Problem statement: Below are some records; reproduce every one of them exactly.

Exercise inputs:
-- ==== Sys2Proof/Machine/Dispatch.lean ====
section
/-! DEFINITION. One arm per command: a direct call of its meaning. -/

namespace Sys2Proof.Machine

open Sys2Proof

Task output:
-- ==== Sys2Proof/Machine/Dispatch.lean ====
section
/-! DEFINITION. One arm per command: a direct call of its meaning. -/

namespace Sys2Proof.Machine

open Sys2Proof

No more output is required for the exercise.